__WORK INSTRUCTIONS__:
The answer must consist only of the lines from the line with "row (R351). -/" to the line with "some (w % 2 ^ 17, w / 2 ^ 17)", both included, exactly as they stand below.

__Saved entries__:
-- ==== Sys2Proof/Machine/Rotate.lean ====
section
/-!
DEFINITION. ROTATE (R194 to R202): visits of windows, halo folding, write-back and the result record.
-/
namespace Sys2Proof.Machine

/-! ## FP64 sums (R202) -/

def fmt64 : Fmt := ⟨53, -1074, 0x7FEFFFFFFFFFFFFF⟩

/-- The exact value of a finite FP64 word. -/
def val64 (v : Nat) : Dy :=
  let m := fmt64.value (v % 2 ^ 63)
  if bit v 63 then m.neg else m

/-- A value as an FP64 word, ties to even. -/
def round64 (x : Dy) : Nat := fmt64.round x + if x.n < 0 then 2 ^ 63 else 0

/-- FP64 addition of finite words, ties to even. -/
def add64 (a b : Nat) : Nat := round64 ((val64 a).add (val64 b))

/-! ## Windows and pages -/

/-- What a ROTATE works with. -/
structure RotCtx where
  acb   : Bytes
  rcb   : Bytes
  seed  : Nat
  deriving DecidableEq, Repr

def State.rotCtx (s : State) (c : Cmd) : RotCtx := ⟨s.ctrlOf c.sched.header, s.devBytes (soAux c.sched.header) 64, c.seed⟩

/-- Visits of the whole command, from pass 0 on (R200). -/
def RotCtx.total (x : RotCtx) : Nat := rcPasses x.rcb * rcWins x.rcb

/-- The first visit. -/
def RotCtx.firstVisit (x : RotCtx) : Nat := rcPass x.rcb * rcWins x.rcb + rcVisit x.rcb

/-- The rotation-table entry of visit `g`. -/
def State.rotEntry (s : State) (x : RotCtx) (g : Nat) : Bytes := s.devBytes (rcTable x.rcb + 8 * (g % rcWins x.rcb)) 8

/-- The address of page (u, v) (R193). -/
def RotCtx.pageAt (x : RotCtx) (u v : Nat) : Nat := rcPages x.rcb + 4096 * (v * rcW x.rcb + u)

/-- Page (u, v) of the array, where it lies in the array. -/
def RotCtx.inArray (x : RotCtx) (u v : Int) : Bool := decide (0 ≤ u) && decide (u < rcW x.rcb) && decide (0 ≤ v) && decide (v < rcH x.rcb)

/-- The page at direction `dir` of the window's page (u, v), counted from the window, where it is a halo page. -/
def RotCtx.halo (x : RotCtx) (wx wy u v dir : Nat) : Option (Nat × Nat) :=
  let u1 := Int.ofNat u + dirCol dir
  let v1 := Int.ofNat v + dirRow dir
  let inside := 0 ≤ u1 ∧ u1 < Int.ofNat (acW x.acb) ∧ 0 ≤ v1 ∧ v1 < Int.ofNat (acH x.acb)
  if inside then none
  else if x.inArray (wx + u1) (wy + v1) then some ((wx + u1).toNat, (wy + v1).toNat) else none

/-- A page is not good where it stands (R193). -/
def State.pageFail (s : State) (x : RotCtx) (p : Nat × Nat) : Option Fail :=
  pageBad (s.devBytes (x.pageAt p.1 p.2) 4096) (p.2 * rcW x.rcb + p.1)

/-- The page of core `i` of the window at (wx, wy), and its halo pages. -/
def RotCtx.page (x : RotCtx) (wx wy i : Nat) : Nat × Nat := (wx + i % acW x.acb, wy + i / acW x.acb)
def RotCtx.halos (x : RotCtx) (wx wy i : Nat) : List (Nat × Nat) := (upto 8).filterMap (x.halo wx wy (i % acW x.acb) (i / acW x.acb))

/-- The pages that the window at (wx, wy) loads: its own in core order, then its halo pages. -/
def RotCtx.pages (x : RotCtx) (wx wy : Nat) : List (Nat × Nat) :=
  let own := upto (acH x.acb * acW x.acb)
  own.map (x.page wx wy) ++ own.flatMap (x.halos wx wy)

...

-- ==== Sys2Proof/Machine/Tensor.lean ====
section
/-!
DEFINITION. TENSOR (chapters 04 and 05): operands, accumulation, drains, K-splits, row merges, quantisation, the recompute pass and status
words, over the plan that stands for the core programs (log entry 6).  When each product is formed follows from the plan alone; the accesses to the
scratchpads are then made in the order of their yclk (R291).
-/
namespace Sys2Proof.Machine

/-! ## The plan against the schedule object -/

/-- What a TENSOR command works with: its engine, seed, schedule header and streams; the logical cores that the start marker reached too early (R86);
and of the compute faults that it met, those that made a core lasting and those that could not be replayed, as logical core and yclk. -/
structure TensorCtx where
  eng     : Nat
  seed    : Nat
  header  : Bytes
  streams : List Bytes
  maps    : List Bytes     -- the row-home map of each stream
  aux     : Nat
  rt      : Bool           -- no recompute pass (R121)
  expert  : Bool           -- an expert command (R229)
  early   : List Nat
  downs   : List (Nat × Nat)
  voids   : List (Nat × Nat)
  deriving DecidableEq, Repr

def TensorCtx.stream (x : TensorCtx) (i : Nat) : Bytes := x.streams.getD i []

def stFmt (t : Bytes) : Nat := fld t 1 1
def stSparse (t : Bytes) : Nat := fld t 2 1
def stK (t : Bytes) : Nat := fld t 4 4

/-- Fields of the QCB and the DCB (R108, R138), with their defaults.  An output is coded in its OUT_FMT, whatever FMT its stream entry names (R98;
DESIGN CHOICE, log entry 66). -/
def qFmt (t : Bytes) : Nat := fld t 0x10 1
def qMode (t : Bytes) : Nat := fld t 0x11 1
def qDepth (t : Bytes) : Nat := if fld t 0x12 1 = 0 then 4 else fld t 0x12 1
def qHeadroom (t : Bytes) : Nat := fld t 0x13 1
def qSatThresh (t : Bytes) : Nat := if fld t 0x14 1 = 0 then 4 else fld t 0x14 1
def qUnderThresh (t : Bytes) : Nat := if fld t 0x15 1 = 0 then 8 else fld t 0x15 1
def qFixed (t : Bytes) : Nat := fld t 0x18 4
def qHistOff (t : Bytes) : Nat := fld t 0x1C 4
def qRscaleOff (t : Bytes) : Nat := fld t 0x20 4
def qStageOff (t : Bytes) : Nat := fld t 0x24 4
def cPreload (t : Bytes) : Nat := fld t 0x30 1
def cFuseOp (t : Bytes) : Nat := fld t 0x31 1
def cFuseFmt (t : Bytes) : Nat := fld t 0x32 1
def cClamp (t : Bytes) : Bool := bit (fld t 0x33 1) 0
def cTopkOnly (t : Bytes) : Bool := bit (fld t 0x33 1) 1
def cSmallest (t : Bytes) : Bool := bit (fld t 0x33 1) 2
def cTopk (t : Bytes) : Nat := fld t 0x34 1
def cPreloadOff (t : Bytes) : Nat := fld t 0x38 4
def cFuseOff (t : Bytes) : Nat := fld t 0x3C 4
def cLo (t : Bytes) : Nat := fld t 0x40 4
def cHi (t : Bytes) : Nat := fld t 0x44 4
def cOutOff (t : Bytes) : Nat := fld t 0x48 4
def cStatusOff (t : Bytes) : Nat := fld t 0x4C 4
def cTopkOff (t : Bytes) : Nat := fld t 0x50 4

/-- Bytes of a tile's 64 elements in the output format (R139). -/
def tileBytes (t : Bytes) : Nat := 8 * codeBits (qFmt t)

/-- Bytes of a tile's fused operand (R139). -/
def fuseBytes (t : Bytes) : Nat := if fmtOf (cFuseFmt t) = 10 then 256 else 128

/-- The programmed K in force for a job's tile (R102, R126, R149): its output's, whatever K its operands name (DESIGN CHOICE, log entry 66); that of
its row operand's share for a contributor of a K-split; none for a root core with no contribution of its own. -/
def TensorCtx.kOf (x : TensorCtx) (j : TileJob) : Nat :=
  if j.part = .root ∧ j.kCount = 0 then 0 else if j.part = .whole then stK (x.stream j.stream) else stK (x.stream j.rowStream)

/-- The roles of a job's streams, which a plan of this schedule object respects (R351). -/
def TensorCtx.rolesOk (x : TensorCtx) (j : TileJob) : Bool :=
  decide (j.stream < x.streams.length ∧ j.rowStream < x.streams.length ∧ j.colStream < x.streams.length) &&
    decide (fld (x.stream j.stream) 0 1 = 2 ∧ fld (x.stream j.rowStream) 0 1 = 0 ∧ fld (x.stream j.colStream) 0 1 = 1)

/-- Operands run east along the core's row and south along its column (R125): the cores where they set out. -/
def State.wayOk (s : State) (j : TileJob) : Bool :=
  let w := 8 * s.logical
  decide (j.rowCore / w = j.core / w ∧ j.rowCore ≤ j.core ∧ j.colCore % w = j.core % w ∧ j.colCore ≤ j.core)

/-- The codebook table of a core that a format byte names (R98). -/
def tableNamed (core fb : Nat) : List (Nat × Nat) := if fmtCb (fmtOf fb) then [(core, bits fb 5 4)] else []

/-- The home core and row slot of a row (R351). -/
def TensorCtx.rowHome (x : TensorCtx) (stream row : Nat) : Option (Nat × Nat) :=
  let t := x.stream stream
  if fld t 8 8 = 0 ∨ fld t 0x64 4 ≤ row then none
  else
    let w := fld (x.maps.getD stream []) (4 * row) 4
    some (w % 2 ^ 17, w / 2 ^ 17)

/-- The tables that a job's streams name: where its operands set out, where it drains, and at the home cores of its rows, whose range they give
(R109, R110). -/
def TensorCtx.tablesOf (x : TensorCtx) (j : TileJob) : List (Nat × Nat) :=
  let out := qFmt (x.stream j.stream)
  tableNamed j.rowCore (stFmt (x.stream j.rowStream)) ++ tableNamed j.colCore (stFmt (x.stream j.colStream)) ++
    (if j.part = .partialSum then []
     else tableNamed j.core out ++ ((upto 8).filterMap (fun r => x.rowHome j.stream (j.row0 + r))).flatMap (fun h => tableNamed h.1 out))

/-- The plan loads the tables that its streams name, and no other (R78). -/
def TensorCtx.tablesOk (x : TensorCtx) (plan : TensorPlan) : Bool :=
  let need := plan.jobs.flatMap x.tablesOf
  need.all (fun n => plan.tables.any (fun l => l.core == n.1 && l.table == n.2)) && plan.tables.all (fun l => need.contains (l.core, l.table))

__RESPONSE BELOW__:
/-- The home core and row slot of a row (R351). -/
def TensorCtx.rowHome (x : TensorCtx) (stream row : Nat) : Option (Nat × Nat) :=
  let t := x.stream stream
  if fld t 8 8 = 0 ∨ fld t 0x64 4 ≤ row then none
  else
    let w := fld (x.maps.getD stream []) (4 * row) 4
    some (w % 2 ^ 17, w / 2 ^ 17)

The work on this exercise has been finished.